---------- Raw data
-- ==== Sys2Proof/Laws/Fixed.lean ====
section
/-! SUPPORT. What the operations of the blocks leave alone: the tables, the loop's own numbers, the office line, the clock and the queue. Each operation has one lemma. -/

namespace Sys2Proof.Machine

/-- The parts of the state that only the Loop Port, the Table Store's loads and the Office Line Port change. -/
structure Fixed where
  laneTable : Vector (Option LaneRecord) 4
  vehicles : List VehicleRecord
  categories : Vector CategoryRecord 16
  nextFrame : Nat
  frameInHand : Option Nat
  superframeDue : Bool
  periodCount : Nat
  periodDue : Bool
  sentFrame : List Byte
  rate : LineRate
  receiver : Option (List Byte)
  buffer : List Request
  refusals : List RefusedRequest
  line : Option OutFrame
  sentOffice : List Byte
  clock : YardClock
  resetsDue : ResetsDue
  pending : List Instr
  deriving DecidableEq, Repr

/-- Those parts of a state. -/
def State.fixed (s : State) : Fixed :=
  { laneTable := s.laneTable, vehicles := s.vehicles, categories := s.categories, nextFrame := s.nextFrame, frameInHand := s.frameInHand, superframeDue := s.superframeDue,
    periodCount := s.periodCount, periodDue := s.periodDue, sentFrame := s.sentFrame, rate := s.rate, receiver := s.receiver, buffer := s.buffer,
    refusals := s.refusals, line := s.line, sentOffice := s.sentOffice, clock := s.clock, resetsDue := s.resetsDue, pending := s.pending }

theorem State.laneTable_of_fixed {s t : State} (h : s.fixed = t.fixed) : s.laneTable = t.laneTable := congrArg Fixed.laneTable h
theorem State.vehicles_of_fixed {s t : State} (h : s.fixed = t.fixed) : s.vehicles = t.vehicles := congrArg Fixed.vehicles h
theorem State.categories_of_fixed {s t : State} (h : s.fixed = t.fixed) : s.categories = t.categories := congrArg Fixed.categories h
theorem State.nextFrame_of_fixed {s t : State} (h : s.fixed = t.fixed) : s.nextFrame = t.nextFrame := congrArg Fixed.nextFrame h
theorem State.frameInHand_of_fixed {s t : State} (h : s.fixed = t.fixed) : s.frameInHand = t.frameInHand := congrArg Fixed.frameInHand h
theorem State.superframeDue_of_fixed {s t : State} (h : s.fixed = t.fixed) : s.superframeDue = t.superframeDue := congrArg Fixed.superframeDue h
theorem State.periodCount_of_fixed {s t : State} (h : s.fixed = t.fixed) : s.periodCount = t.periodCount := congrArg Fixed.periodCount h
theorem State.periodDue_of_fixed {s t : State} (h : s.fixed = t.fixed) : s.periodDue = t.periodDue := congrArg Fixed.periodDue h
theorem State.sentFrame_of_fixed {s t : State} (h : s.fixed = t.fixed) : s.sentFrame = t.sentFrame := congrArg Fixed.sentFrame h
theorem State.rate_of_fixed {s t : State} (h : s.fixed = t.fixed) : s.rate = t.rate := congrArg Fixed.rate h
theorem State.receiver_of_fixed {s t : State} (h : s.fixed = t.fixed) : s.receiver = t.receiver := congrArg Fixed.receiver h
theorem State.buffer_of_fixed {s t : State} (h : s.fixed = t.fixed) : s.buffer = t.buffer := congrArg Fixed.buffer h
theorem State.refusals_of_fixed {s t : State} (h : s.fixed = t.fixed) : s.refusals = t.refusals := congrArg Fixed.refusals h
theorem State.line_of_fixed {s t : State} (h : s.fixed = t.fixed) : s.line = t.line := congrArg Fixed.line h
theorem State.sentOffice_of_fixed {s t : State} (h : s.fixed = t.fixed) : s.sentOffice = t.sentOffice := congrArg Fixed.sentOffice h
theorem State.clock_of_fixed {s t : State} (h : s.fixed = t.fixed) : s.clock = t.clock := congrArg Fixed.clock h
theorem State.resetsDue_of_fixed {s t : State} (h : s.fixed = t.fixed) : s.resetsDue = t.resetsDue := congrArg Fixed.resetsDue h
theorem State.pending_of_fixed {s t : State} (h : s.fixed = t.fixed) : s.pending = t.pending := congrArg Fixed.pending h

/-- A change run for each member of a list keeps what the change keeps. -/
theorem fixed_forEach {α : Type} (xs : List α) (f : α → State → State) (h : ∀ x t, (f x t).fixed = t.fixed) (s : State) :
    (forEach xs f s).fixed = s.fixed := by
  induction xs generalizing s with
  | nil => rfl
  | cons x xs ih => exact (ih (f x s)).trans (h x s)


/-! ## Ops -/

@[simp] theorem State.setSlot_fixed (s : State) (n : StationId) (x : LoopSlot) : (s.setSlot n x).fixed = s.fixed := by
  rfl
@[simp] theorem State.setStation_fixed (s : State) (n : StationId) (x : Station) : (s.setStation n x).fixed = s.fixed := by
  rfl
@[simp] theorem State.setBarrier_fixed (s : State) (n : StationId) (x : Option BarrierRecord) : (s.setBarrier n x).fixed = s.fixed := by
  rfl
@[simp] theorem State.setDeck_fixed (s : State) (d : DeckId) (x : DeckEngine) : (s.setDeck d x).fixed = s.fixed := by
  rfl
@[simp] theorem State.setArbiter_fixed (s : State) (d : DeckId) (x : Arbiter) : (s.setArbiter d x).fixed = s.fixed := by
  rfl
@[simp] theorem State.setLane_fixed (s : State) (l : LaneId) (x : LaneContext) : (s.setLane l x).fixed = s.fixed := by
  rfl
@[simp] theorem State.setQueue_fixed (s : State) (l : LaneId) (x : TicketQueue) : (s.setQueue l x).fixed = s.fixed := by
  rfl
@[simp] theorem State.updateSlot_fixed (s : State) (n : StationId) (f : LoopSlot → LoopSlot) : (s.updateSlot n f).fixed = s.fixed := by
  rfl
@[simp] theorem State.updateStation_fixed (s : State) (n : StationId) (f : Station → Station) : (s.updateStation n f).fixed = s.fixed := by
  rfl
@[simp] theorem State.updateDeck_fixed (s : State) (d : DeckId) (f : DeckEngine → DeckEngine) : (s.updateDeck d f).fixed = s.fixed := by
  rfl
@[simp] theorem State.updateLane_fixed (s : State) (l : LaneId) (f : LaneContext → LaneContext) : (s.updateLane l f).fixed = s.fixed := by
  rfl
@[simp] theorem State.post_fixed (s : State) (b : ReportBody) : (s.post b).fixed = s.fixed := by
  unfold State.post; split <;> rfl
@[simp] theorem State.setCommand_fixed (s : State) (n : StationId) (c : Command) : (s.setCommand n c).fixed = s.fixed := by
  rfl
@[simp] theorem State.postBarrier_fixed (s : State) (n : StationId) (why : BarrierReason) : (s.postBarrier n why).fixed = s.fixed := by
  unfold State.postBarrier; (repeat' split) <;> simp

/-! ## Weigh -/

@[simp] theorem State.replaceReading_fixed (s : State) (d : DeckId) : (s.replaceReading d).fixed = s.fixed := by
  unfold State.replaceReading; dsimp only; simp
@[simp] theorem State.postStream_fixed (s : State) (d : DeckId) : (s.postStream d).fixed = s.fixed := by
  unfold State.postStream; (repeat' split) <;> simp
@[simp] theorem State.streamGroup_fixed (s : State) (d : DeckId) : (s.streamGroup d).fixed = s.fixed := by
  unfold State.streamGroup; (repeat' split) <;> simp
--------------------
- **What is required**:
Print all of the lines above so that each one matches its original exactly.

- **Task solution**:
-- ==== Sys2Proof/Laws/Fixed.lean ====
section
/-! SUPPORT. What the operations of the blocks leave alone: the tables, the loop's own numbers, the office line, the clock and the queue. Each operation has one lemma. -/

namespace Sys2Proof.Machine

/-- The parts of the state that only the Loop Port, the Table Store's loads and the Office Line Port change. -/
structure Fixed where
  laneTable : Vector (Option LaneRecord) 4
  vehicles : List VehicleRecord
  categories : Vector CategoryRecord 16
  nextFrame : Nat
  frameInHand : Option Nat
  superframeDue : Bool
  periodCount : Nat
  periodDue : Bool
  sentFrame : List Byte
  rate : LineRate
  receiver : Option (List Byte)
  buffer : List Request
  refusals : List RefusedRequest
  line : Option OutFrame
  sentOffice : List Byte
  clock : YardClock
  resetsDue : ResetsDue
  pending : List Instr
  deriving DecidableEq, Repr

/-- Those parts of a state. -/
def State.fixed (s : State) : Fixed :=
  { laneTable := s.laneTable, vehicles := s.vehicles, categories := s.categories, nextFrame := s.nextFrame, frameInHand := s.frameInHand, superframeDue := s.superframeDue,
    periodCount := s.periodCount, periodDue := s.periodDue, sentFrame := s.sentFrame, rate := s.rate, receiver := s.receiver, buffer := s.buffer,
    refusals := s.refusals, line := s.line, sentOffice := s.sentOffice, clock := s.clock, resetsDue := s.resetsDue, pending := s.pending }

theorem State.laneTable_of_fixed {s t : State} (h : s.fixed = t.fixed) : s.laneTable = t.laneTable := congrArg Fixed.laneTable h
theorem State.vehicles_of_fixed {s t : State} (h : s.fixed = t.fixed) : s.vehicles = t.vehicles := congrArg Fixed.vehicles h
theorem State.categories_of_fixed {s t : State} (h : s.fixed = t.fixed) : s.categories = t.categories := congrArg Fixed.categories h
theorem State.nextFrame_of_fixed {s t : State} (h : s.fixed = t.fixed) : s.nextFrame = t.nextFrame := congrArg Fixed.nextFrame h
theorem State.frameInHand_of_fixed {s t : State} (h : s.fixed = t.fixed) : s.frameInHand = t.frameInHand := congrArg Fixed.frameInHand h
theorem State.superframeDue_of_fixed {s t : State} (h : s.fixed = t.fixed) : s.superframeDue = t.superframeDue := congrArg Fixed.superframeDue h
theorem State.periodCount_of_fixed {s t : State} (h : s.fixed = t.fixed) : s.periodCount = t.periodCount := congrArg Fixed.periodCount h
theorem State.periodDue_of_fixed {s t : State} (h : s.fixed = t.fixed) : s.periodDue = t.periodDue := congrArg Fixed.periodDue h
theorem State.sentFrame_of_fixed {s t : State} (h : s.fixed = t.fixed) : s.sentFrame = t.sentFrame := congrArg Fixed.sentFrame h
theorem State.rate_of_fixed {s t : State} (h : s.fixed = t.fixed) : s.rate = t.rate := congrArg Fixed.rate h
theorem State.receiver_of_fixed {s t : State} (h : s.fixed = t.fixed) : s.receiver = t.receiver := congrArg Fixed.receiver h
theorem State.buffer_of_fixed {s t : State} (h : s.fixed = t.fixed) : s.buffer = t.buffer := congrArg Fixed.buffer h
theorem State.refusals_of_fixed {s t : State} (h : s.fixed = t.fixed) : s.refusals = t.refusals := congrArg Fixed.refusals h
theorem State.line_of_fixed {s t : State} (h : s.fixed = t.fixed) : s.line = t.line := congrArg Fixed.line h
theorem State.sentOffice_of_fixed {s t : State} (h : s.fixed = t.fixed) : s.sentOffice = t.sentOffice := congrArg Fixed.sentOffice h
theorem State.clock_of_fixed {s t : State} (h : s.fixed = t.fixed) : s.clock = t.clock := congrArg Fixed.clock h
theorem State.resetsDue_of_fixed {s t : State} (h : s.fixed = t.fixed) : s.resetsDue = t.resetsDue := congrArg Fixed.resetsDue h
theorem State.pending_of_fixed {s t : State} (h : s.fixed = t.fixed) : s.pending = t.pending := congrArg Fixed.pending h

/-- A change run for each member of a list keeps what the change keeps. -/
theorem fixed_forEach {α : Type} (xs : List α) (f : α → State → State) (h : ∀ x t, (f x t).fixed = t.fixed) (s : State) :
    (forEach xs f s).fixed = s.fixed := by
  induction xs generalizing s with
  | nil => rfl
  | cons x xs ih => exact (ih (f x s)).trans (h x s)


/-! ## Ops -/

@[simp] theorem State.setSlot_fixed (s : State) (n : StationId) (x : LoopSlot) : (s.setSlot n x).fixed = s.fixed := by
  rfl
@[simp] theorem State.setStation_fixed (s : State) (n : StationId) (x : Station) : (s.setStation n x).fixed = s.fixed := by
  rfl
@[simp] theorem State.setBarrier_fixed (s : State) (n : StationId) (x : Option BarrierRecord) : (s.setBarrier n x).fixed = s.fixed := by
  rfl
@[simp] theorem State.setDeck_fixed (s : State) (d : DeckId) (x : DeckEngine) : (s.setDeck d x).fixed = s.fixed := by
  rfl
@[simp] theorem State.setArbiter_fixed (s : State) (d : DeckId) (x : Arbiter) : (s.setArbiter d x).fixed = s.fixed := by
  rfl
@[simp] theorem State.setLane_fixed (s : State) (l : LaneId) (x : LaneContext) : (s.setLane l x).fixed = s.fixed := by
  rfl
@[simp] theorem State.setQueue_fixed (s : State) (l : LaneId) (x : TicketQueue) : (s.setQueue l x).fixed = s.fixed := by
  rfl
@[simp] theorem State.updateSlot_fixed (s : State) (n : StationId) (f : LoopSlot → LoopSlot) : (s.updateSlot n f).fixed = s.fixed := by
  rfl
@[simp] theorem State.updateStation_fixed (s : State) (n : StationId) (f : Station → Station) : (s.updateStation n f).fixed = s.fixed := by
  rfl
@[simp] theorem State.updateDeck_fixed (s : State) (d : DeckId) (f : DeckEngine → DeckEngine) : (s.updateDeck d f).fixed = s.fixed := by
  rfl
@[simp] theorem State.updateLane_fixed (s : State) (l : LaneId) (f : LaneContext → LaneContext) : (s.updateLane l f).fixed = s.fixed := by
  rfl
@[simp] theorem State.post_fixed (s : State) (b : ReportBody) : (s.post b).fixed = s.fixed := by
  unfold State.post; split <;> rfl
@[simp] theorem State.setCommand_fixed (s : State) (n : StationId) (c : Command) : (s.setCommand n c).fixed = s.fixed := by
  rfl
@[simp] theorem State.postBarrier_fixed (s : State) (n : StationId) (why : BarrierReason) : (s.postBarrier n why).fixed = s.fixed := by
  unfold State.postBarrier; (repeat' split) <;> simp

/-! ## Weigh -/

@[simp] theorem State.replaceReading_fixed (s : State) (d : DeckId) : (s.replaceReading d).fixed = s.fixed := by
  unfold State.replaceReading; dsimp only; simp
@[simp] theorem State.postStream_fixed (s : State) (d : DeckId) : (s.postStream d).fixed = s.fixed := by
  unfold State.postStream; (repeat' split) <;> simp
@[simp] theorem State.streamGroup_fixed (s : State) (d : DeckId) : (s.streamGroup d).fixed = s.fixed := by
  unfold State.streamGroup; (repeat' split) <;> simp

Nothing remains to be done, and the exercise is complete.